Skip to content

Medallion Design Pattern

Databricks Medallion Architecture🔗

The medallion architecture describes a series of data layers that denote the quality of data stored in the lakehouse. Databricks recommends taking a multi-layered approach to building a single source of truth for enterprise data products.

This architecture guarantees atomicity, consistency, isolation, and durability as data passes through multiple layers of validations and transformations before being stored in a layout optimized for efficient analytics. The terms bronze (raw), silver (validated), and gold (enriched) describe the quality of the data in each of these layers.

Multi Hop Design Pattern of Medallion Architecture🔗

A medallion architecture is a data design pattern used to organize data logically.

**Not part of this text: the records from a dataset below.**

-- ==== Sys2Proof/Syntax.lean ====
section
/-! DEFINITION. The commands of the block, one constructor for each row of the opcode table. A command that is a register write
carries the actor that writes; a command that is an event of the hardware carries what the hardware observes with it. -/

namespace Sys2Proof
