-- ==== Sys2Proof/Machine/Fields.lean ====
section
/-! DEFINITION. The fields of every register map of the spec as constants: the register's CSPACE address, the field's lowest
bit and its width. `A.<REG>` is a register's address, `F.<REG>_<FIELD>` a field; an array register takes its indices. -/
namespace Sys2Proof.Machine
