-- ==== Sys2Proof/Machine/State.lean ====
section
/-! DEFINITION. The state of the block as plain data: the register file of CSPACE (every register of the spec's maps, by address),
and behind it the internal state of every unit the spec describes. A comment after a field gives what it is, then in brackets the
rule of the spec and its value at reset. Sparse maps are in canonical form (keys strictly rising). -/

namespace Sys2Proof.Machine

/-! ## Reasons to stop -/

/-- Why the block could stop with a fault. No command of this model raises one: every error of the spec is an event, a status,
poison or an answer (R24, R197), so the type has the one constructor that names that nothing raises it (safe). -/
inductive Fault where
  | none   -- raised by no command (safe)
  deriving DecidableEq, Repr

/-- Why a command is refused by the model. -/
inductive Refusal where
  /-- Raised by Machine/Dispatch.lean alone, for a command whose meaning is not written yet (safe). -/
  | notModelled (mnemonic : String)
  deriving DecidableEq, Repr

/-! ## Chapter 1: the Pass, the frame, the lifecycle -/

/-- Lifecycle states of a unit (R29), encoded in UNIT_STATE_nn.STATE as 0 to 3. -/
inductive UnitState where
  | off | starting | on | stopping
  deriving DecidableEq, Repr

/-- Events that set no bit of an EVENTS register. -/
inductive EvName where
  | accessViolation | unitEntry | passOverflow | cutChange
  | peerLost | peerRefused | forcedRequest | msix | cxlRecord | syncChange | declareLost | lostRole | roleEntry | deviceFatal
  | rdmaAsync (code : Nat)
  | keeperHalted | keeperTakeover | selfTestFailed | debugOpened
  | bootRecord | clearedRecord | freezeEndRecord | poisonRecord
  | hobState | simmerChange | interruptedFound
  deriving DecidableEq, Repr

/-- An event: one that sets the named bit of an EVENTS register, or a named one. -/
inductive Event where
  | bit (f : Fld)
  | named (n : EvName)
  deriving DecidableEq, Repr

/-- An event as a unit presents it to the Pass (R24): its source and what its chapter says it carries. -/
structure PassEvent where
  src : Nat
  ev  : Event
  arg : Nat
  deriving DecidableEq, Repr

/-- An event as the Pass stamped it (R24). The FCLK cycle and the 16-bit code are free values of Config. -/
structure Stamp where
  seq   : Nat
  frame : Nat
  src   : Nat
  fatal : Bool
  ev    : Event
  arg   : Nat
  deriving DecidableEq, Repr

/-- The Pass. PASS_SEQ_LAST, PASS_SEQ_SEED, PASS_MARK and PASS_STATUS.MARK_STALL read from it. -/
structure PassSt where
  last    : Nat := 0                      -- the last PASS_SEQ stamped [R24, R35; reset 0: none stamped]
  seed    : Nat := 0                      -- the first PASS_SEQ of this boot [R27, R35; reset 0 until stage 0]
  mark    : Nat := 0                      -- M, the mark last stored in the Rack [R27, R391; reset: kept]
  storing : Option Nat := none            -- value of a mark store in progress [R27; reset none]
  ready   : Bool := false                 -- the boot mark store has finished, the Pass may stamp [R27; reset false]
  stall   : Bool := false                 -- the Pass stalls at M + 2^32 - 1 [R27; reset false]
  bufs    : SMap (List PassEvent) := []   -- events waiting at each source, oldest first, 16 a source [R26; reset none]
  lost    : SMap Nat := []                -- discards of a source since its last PASS_OVERFLOW [R26; reset none]
  log     : List Stamp := []              -- events stamped, newest first: the model's own record [R24; reset none; log entry 132]
  deriving DecidableEq, Repr

/-- The plan of one frame (R18). -/
structure Plan where
  frame    : Nat := 0        -- frame number the plan is for
  readUsed : SMap Nat := []  -- media read slots taken, by channel
  refresh  : Nat := 0        -- maintenance positions, T / 250 (R135)
  pause    : Nat := 0        -- Simmer pause slots, in sixteenths of the frame's media slots
  frozen   : Bool := false   -- PLAN_FREEZE has run
  carried  : Bool := false   -- flexible work of the frame before runs first [R21]
  deriving DecidableEq, Repr
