-- ==== Sys2Proof/Machine/Window.lean ====
section
/-! DEFINITION. A host's management window (R262, R402): what each logical device sees of CSPACE and of the Spike, and vector 6, which tells
it of a change (R263). -/

namespace Sys2Proof.Machine

namespace Body

/-- How many CXL ports the split gives (R62, R243). -/
def cxlPortCount (s : Body) : Nat := match s.cfg.img.fix.cxlSplit with
  | 0 => 4 | 1 => 8 | _ => 16

/-- Logical devices of a port: 0 to the highest LD that a partition names (R246). -/
def ldCount (s : Body) (p : Nat) : Nat :=
  (((s.cfg.img.qui.parts.filter fun d => nbit d.flags 0 && d.port == p).map (·.ld + 1)).foldl max 0)
/-- The partition of a logical device (R246). -/
def ldPart (s : Body) (p k : Nat) : Option PartDef := s.cfg.img.qui.parts.find? fun d => nbit d.flags 0 && d.port == p && d.ld == k

/-- A port is present and its link is up (R243, R260). -/
def cxlUp (s : Body) (p : Nat) : Bool :=
  p < s.cxlPortCount && (s.isOn (U.cxl p) || s.unit (U.cxl p) == .stopping) && (s.get (F.CXP_STATUS_LINK p) == 2 || s.get (F.CXP_STATUS_LINK p) == 3)
/-- A logical device exists and its host reaches it. -/
def ldUp (s : Body) (p k : Nat) : Bool := s.cxlUp p && k < s.ldCount p

/-- A register of a reading window of the Spike (R402, R403, R408), by its offset in the window. -/
def spkWindowWord (s : Body) (w off : Nat) : Word :=
  let shown := s.spkShown w
  if off = 0 then BitVec.ofNat 64 (mgetD s.spk.wins w {}).cursor
  else if off = 0x10 then
    let ahead := match shown with
      | some r => (s.spkHeld.filter fun x => r.seq < x.seq && spkVisible w x).length
      | none => 0
    let rack : Bool := match shown with
      | some r => !(s.spk.sram.any fun x => x.seq == r.seq)
      | none => false
    BitVec.ofNat 64 (b2n shown.isSome + 2 * b2n (mgetD s.spk.wins w {}).lost + 4 * b2n rack + ahead % 2 ^ 16 * 2 ^ 16)
  else if 0x40 ≤ off && off < 0x80 then ((shown.map (·.words)).getD []).getD ((off - 0x40) / 8) 0
  else 0

/-- The CSPACE register that a host's management window shows at an offset (R262): none for any other offset. -/
def windowReg (s : Body) (p k off : Nat) : Option Nat :=
  if off < 0x20 then (s.ldPart p k).map fun d => A.PART_BASE d.id + off
  else if off = 0x40 then some A.FRAME_NOW
  else if off = 0x48 then some A.FRAME_PERIOD
  else if off = 0x50 then some A.COMMIT_FRAME
  else if off = 0x58 then some A.PERSIST_STATUS
  else if off = 0x60 then some A.TWIN_STATUS
  else if off = 0x100 then some (A.CXP_LD p k)
  else none

/-- The words that a logical device's management window shows: the CSPACE registers it maps and its reading window of the Spike (R262). -/
def windowWords (s : Body) (p k : Nat) : List Word :=
  (([0, 8, 0x10, 0x18, 0x40, 0x48, 0x50, 0x58, 0x60, 0x100].filterMap (s.windowReg p k)).map s.word)
  ++ [0, 0x10, 0x40, 0x48, 0x50, 0x58, 0x60, 0x68, 0x70, 0x78].map (s.spkWindowWord (spkWin (.host p k)))

/-- The vectors 6 that are due: one for each logical device that is reached and whose window shows another word than it did (R263). -/
def windowEvents (old s : Body) : List PassEvent :=
  (List.range 16).flatMap fun p => if !s.cxlUp p then [] else
    ((List.range (s.ldCount p)).filter fun k => s.windowWords p k != old.windowWords p k).map fun k => ⟨U.cxl p, .named .msix, k * 8 + 6⟩

end Body

end Sys2Proof.Machine
end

Its goal is to incrementally and progressively improve the structure and quality of data as it flows through each layer of the architecture (from Bronze ⇒ Silver ⇒ Gold layer tables). Medallion architectures are sometimes also referred to as multi-hop architectures.

By progressing data through these layers, organizations can incrementally improve data quality and reliability, making it more suitable for business intelligence and machine learning applications.

alt text

Example Medallion Architecture

alt text

Silver Layer Good Practices🔗

  • Should always include at least one validated, non-aggregated representation of each record. If aggregate representations drive many downstream workloads, those representations might be in the silver layer, but typically they are in the gold layer.

  • Is where you perform data cleansing, deduplication, and normalization.

  • Enhances data quality by correcting errors and inconsistencies.

  • Structures data into a more consumable format for downstream processing.

Enforcing Data Quality at Silver Layer🔗

  • Schema enforcement
  • Handling of null and missing values
  • Data deduplication
  • Resolution of out-of-order and late-arriving data issues
  • Data quality checks and enforcement
  • Schema evolution
  • Type casting
  • Joins